All of that said, there is a way to profit in spite of weakness in the IPO market…
In fact, as I see it, the key is finding technically relevant levels on newly-public names. Let me show you a real-world example:
Trading IPO Names For Fun and Profit
Back in late 2010, Tesla Motors (NASDAQ: TSLA) was a lot like LNKD. Shares had gone public in late June of last year, only to peak on their first trading week and move lower over the next few months. But on October 20, 2011, my Penny Stock Fortunes colleague Greg Guenthner and I recommended buying shares – since then the position has rallied more than 40%.
So, what was the key to cashing in IPO gains on Tesla?
The first factor was quality. Even though Tesla’s fundamentals were nascent, the stock was offering a muted valuation relative to its potential. Still, investor exuberance can overpower a stock’s “story” any day of the week – to get the timing right, the stock still had to be a technically relevant buy. Take a look at its chart:
Even though shares of Tesla had only been public for a few months, the company’s chart told us a wealth about how the market was pricing this stock. After peaking, shares sold off to the $15 level, setting ultimate support. After that, shares carved out two more significant support levels (the thick white and red horizontal lines in the chart above) that offered us a good buying target and stop loss target respectively.
Simply put, support can be thought of as a “price floor” for shares of a stock. They’re levels where shares have found an intermediate bottom – that low point indicates that there’s a glut of demand for shares at that price.

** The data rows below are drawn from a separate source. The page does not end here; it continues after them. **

/-- The word of the hundreds and the tens of a byte (44_index_memory.md R143). -/
theorem wordOfBytes_decimalDigits_toNat (b : Byte) :
    (wordOfBytes ((decimalDigits b).getD 0 0#8) ((decimalDigits b).getD 1 0#8)).toNat =
      b.toNat / 100 * 256 + b.toNat / 10 % 10 := by
  have hb := b.isLt
  have hhundreds : ((decimalDigits b).getD 0 0#8).toNat = b.toNat / 100 := by
    simp only [decimalDigits, List.getD_cons_zero, BitVec.toNat_ofNat]; omega
  have htens : ((decimalDigits b).getD 1 0#8).toNat = b.toNat / 10 % 10 := by
    simp only [decimalDigits, List.getD_cons_succ, List.getD_cons_zero, BitVec.toNat_ofNat]; omega
  rw [wordOfBytes_toNat, hhundreds, htens]

/-- Settles O49: both instructions store at I = pc + 2, and the next fetch reads the first two bytes of what they store. -/
theorem storeIsSeenByTheNextFetch : Obligations.StoreIsSeenByTheNextFetch := by
  intro s t x hm hi hst
  refine ⟨fun hf hx hin => ?_, fun hf hin => ⟨_, ?_, wordOfBytes_decimalDigits_toNat s.v[x.val]⟩⟩
  · have hlen := length_regBytes s.v x
    rw [fetch_of_store_at_next_pc (bs := regBytes s.v x) hm hi hst hf rfl (by omega)
      (by simp only [Config.memSize]; omega)]
    have h0 : (regBytes s.v x).getD 0 0#8 = s.v[0] := getD_regBytes s.v x 0 (Nat.zero_le _)
    have h1 : (regBytes s.v x).getD 1 0#8 = s.v[1] := getD_regBytes s.v x 1 hx
    rw [h0, h1]
  · have hlen : (decimalDigits s.v[x.val]).length = 3 := rfl
    exact fetch_of_store_at_next_pc (bs := decimalDigits s.v[x.val]) hm hi hst hf rfl (by omega)
      (by simp only [Config.memSize]; omega)

end Sys2Proof.Machine

/-! PROOFS. Encoding: the decoder and the encoder are inverse to each other, the opcode map and the table of Unknown words
say what the decoder does, and a Step over an Unknown word skips it (30_encoding.md R70 to R78). -/

namespace Sys2Proof

/-! ### The fields of an encoded word (30_encoding.md R71, R72) -/

theorem fieldF_eq_of_toNat {op : Word} {f : Nat} (h : op.toNat / 4096 = f) : fieldF op = BitVec.ofNat 4 f := by
  have := op.isLt
  apply BitVec.eq_of_toNat_eq
  rw [fieldF_toNat, BitVec.toNat_ofNat]; omega

theorem fieldF_wordNNN {f : Nat} (hf : f < 16) (nnn : Imm12) : fieldF (wordNNN f nnn) = BitVec.ofNat 4 f := by
  have := nnn.isLt
  exact fieldF_eq_of_toNat (by rw [wordNNN_toNat hf]; omega)

theorem fieldNNN_wordNNN {f : Nat} (hf : f < 16) (nnn : Imm12) : fieldNNN (wordNNN f nnn) = nnn := by
  have := nnn.isLt
  apply BitVec.eq_of_toNat_eq
  rw [fieldNNN_toNat, wordNNN_toNat hf]; omega

theorem fieldF_wordXKK {f : Nat} (hf : f < 16) (x : Reg) (kk : Byte) :
    fieldF (wordXKK f x kk) = BitVec.ofNat 4 f := by
  have := kk.isLt
  exact fieldF_eq_of_toNat (by rw [wordXKK_toNat hf]; omega)

theorem fieldX_wordXKK {f : Nat} (hf : f < 16) (x : Reg) (kk : Byte) : fieldX (wordXKK f x kk) = x := by
  have := kk.isLt
  apply Fin.ext
  rw [fieldX_val, wordXKK_toNat hf]; omega

theorem fieldKK_wordXKK {f : Nat} (hf : f < 16) (x : Reg) (kk : Byte) : fieldKK (wordXKK f x kk) = kk := by
  have := kk.isLt
  apply BitVec.eq_of_toNat_eq
  rw [fieldKK_toNat, wordXKK_toNat hf]; omega

section hexWord

variable {f n y : Nat} (hf : f < 16) (x : Reg) (hy : y < 16) (hn : n < 16)
include hf hy hn

theorem fieldF_hexWord : fieldF (hexWord f x.val y n) = BitVec.ofNat 4 f :=
  fieldF_eq_of_toNat (by rw [hexWord_toNat hf x.isLt hy hn]; omega)

theorem fieldX_hexWord : fieldX (hexWord f x.val y n) = x := by
  apply Fin.ext
  rw [fieldX_val, hexWord_toNat hf x.isLt hy hn]; omega

theorem fieldN_hexWord : fieldN (hexWord f x.val y n) = BitVec.ofNat 4 n := by
  apply BitVec.eq_of_toNat_eq
  rw [fieldN_toNat, hexWord_toNat hf x.isLt hy hn, BitVec.toNat_ofNat]; omega

theorem fieldKK_hexWord : fieldKK (hexWord f x.val y n) = BitVec.ofNat 8 (y * 16 + n) := by
  apply BitVec.eq_of_toNat_eq
  rw [fieldKK_toNat, hexWord_toNat hf x.isLt hy hn, BitVec.toNat_ofNat]; omega

end hexWord

theorem fieldY_hexWord {f n : Nat} (hf : f < 16) (x y : Reg) (hn : n < 16) : fieldY (hexWord f x.val y.val n) = y := by
  apply Fin.ext
  rw [fieldY_val, hexWord_toNat hf x.isLt y.isLt hn]; omega

theorem fieldHeight_hexWord {f : Nat} (hf : f < 16) (x y : Reg) (n : Height) :
    fieldHeight (hexWord f x.val y.val n.val) = n := by
  apply Fin.ext
  rw [fieldHeight_val, hexWord_toNat hf x.isLt y.isLt n.isLt]; omega

/-! ### Decoding what the encoder gives -/

/-- Different operands of format NNN make different words. -/
theorem wordNNN_ne {f : Nat} (hf : f < 16) {a b : Imm12} (h : a ≠ b) : wordNNN f a ≠ wordNNN f b := fun e =>
  h (by rw [← fieldNNN_wordNNN hf a, e, fieldNNN_wordNNN hf])

/-- SYS with a well-formed operand is neither CLS nor RET (30_encoding.md R77). -/
theorem decodeWord_encode_sys {nnn : Imm12} (h : (Instr.sys nnn).wellFormed = true) :
    decodeWord (wordNNN 0x0 nnn) = some (.sys nnn) := by
  simp only [Instr.wellFormed, Bool.and_eq_true, bne_iff_ne] at h
  obtain ⟨hcls, hret⟩ := h
  have hcls : wordNNN 0 nnn ≠ 0x00E0#16 := wordNNN_ne (by omega) hcls
  have hret : wordNNN 0 nnn ≠ 0x00EE#16 := wordNNN_ne (by omega) hret
  simp only [decodeWord, fieldF_wordNNN, fieldNNN_wordNNN, decodeFamily0, hcls, hret, if_false, Nat.reduceLT]

/-- The decoder reads back, format by format, the fields the encoder wrote (30_encoding.md R72, R74). -/
theorem decodeWord_encode {i : Instr} (h : i.wellFormed = true) : decodeWord (encode i) = some i := by
  cases i
  case cls | ret => rfl
  case sys nnn => exact decodeWord_encode_sys h
  case jp | call | ldI | jpV0 => simp only [encode, decodeWord, fieldF_wordNNN, fieldNNN_wordNNN, Nat.reduceLT]
  case seImm | sneImm | ldImm | addImm | rnd =>
    simp only [encode, decodeWord, fieldF_wordXKK, fieldX_wordXKK, fieldKK_wordXKK, Nat.reduceLT]
  case drw => simp only [encode, decodeWord, fieldF_hexWord, fieldX_hexWord, fieldY_hexWord, fieldHeight_hexWord,
    Nat.reduceLT, Fin.is_lt]
  case seReg | sneReg | ldReg | orReg | andReg | xorReg | addReg | sub | shr | subn | shl =>
    simp only [encode, decodeWord, decodeFamily8, fieldF_hexWord, fieldX_hexWord, fieldY_hexWord, fieldN_hexWord,
      Nat.reduceLT, Fin.is_lt, if_true]
  case skp | sknp | ldVxDt | ldVxK | ldDtVx | ldStVx | addI | ldF | ldB | stRegs | ldRegs =>
    simp only [encode, decodeWord, decodeFamilyE, decodeFamilyF, fieldF_hexWord, fieldX_hexWord, fieldKK_hexWord,
      Nat.reduceLT, Nat.reduceMul, Nat.reduceAdd]

/-- Settles O54: the two bytes make the encoded word again, and that word decodes to the instruction. -/
theorem decodeOfEncodeIsTheInstruction : Obligations.DecodeOfEncodeIsTheInstruction := by
  intro i rest h
  have hbytes : encodeBytes i ++ rest = highByte (encode i) :: lowByte (encode i) :: rest := rfl
  rw [hbytes, decode_bytes, decodeWord_encode h]

/-! ### Encoding what the decoder gives -/

theorem wordNNN_of_fields {op : Word} {f : Nat} (hF : fieldF op = BitVec.ofNat 4 f) : wordNNN f (fieldNNN op) = op := by
  have hF := congrArg BitVec.toNat hF
  rw [fieldF_toNat, BitVec.toNat_ofNat] at hF
  apply BitVec.eq_of_toNat_eq
  rw [wordNNN, BitVec.toNat_ofNat, fieldNNN_toNat]; omega

theorem wordXKK_of_fields {op : Word} {f : Nat} (hF : fieldF op = BitVec.ofNat 4 f) :
    wordXKK f (fieldX op) (fieldKK op) = op := by
  have hF := congrArg BitVec.toNat hF
  rw [fieldF_toNat, BitVec.toNat_ofNat] at hF
  apply BitVec.eq_of_toNat_eq
  rw [wordXKK, BitVec.toNat_ofNat, fieldX_val, fieldKK_toNat]; omega

/-- The formats with a register field and a low byte of two digits. -/
theorem hexWord_of_fields {op : Word} {f y n : Nat} (hF : fieldF op = BitVec.ofNat 4 f)
    (hyn : y * 16 + n = op.toNat % 256) : hexWord f (fieldX op).val y n = op := by
  have hF := congrArg BitVec.toNat hF
  rw [fieldF_toNat, BitVec.toNat_ofNat] at hF
  apply BitVec.eq_of_toNat_eq
  rw [hexWord, BitVec.toNat_ofNat, fieldX_val]; omega

/-- Format XY. -/
theorem hexWord_of_fieldN {op : Word} {f n : Nat} (hF : fieldF op = BitVec.ofNat 4 f)
    (hN : fieldN op = BitVec.ofNat 4 n) (hn : n < 16) : hexWord f (fieldX op).val (fieldY op).val n = op := by
  have hN := congrArg BitVec.toNat hN
  rw [fieldN_toNat, BitVec.toNat_ofNat] at hN
  exact hexWord_of_fields hF (by rw [fieldY_val]; omega)

/-- Format X. -/
theorem hexWord_of_fieldKK {op : Word} {f y n : Nat} (hF : fieldF op = BitVec.ofNat 4 f)
    (hKK : fieldKK op = BitVec.ofNat 8 (y * 16 + n)) (hyn : y * 16 + n < 256) : hexWord f (fieldX op).val y n = op := by
  have hKK := congrArg BitVec.toNat hKK
  rw [fieldKK_toNat, BitVec.toNat_ofNat] at hKK
  exact hexWord_of_fields hF (by omega)

/-- `i` is the instruction of `op`: a well-formed one whose word is `op`. -/
def IsInstrOf (op : Word) (i : Instr) : Prop := encode i = op ∧ i.wellFormed = true

/-- In family 0 the words of CLS and RET are taken out before the rest is SYS. -/
theorem isInstrOf_decodeFamily0 {op : Word} (hF : fieldF op = 0x0#4) : IsInstrOf op (decodeFamily0 op) := by
  have hop : wordNNN 0 (fieldNNN op) = op := wordNNN_of_fields hF
  unfold decodeFamily0
  split
  case isTrue hcls => exact ⟨hcls.symm, rfl⟩
  case isFalse hcls =>
    split
    case isTrue hret => exact ⟨hret.symm, rfl⟩
    case isFalse hret =>
      refine ⟨hop, ?_⟩
      simp only [Instr.wellFormed, Bool.and_eq_true, bne_iff_ne]
      exact ⟨fun e => hcls (by rw [← hop, e]; rfl), fun e => hret (by rw [← hop, e]; rfl)⟩

theorem isInstrOf_of_decodeFamily8 {op : Word} {i : Instr} (hF : fieldF op = 0x8#4) (h : decodeFamily8 op = some i) :
    IsInstrOf op i := by
  unfold decodeFamily8 at h
  split at h <;> cases h
  all_goals
    rename_i hN
    exact ⟨hexWord_of_fieldN hF hN (by omega), rfl⟩

theorem isInstrOf_of_decodeFamilyE {op : Word} {i : Instr} (hF : fieldF op = 0xE#4) (h : decodeFamilyE op = some i) :
    IsInstrOf op i := by
  unfold decodeFamilyE at h
  split at h <;> cases h
  all_goals
    rename_i hKK
    exact ⟨hexWord_of_fieldKK hF hKK (by omega), rfl⟩

theorem isInstrOf_of_decodeFamilyF {op : Word} {i : Instr} (hF : fieldF op = 0xF#4) (h : decodeFamilyF op = some i) :
    IsInstrOf op i := by
  unfold decodeFamilyF at h
  split at h <;> cases h
  all_goals
    rename_i hKK
    exact ⟨hexWord_of_fieldKK hF hKK (by omega), rfl⟩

In practical terms, a support level is the price where investors start to think, “Hey… that stock looks cheap!”
Support levels are often the lowest price a stock trades at (at least for a while) not surprisingly, then, investors want to buy shares close to support.
In short, a bounce off of support lines is the “buy signal” you should wait for when looking at these IPOs.
Even though buying Tesla was a long-term position, the factor that made this trade successful was the fact that we picked up shares when probabilities highly favored the demand side of the equation. That’s exactly the scenario that you should be shooting for on any IPO trade regardless of your time horizon.
From a technical analysis standpoint, LinkedIn is starting to look like Tesla did – but it’s still too soon to tell whether it will make a good buy. Shares still have yet to set a meaningful support level.
My recommendation: give the latest batch of IPOs a few months… wait for the “buy signal” to flash… and then look for a chance to buy just above support.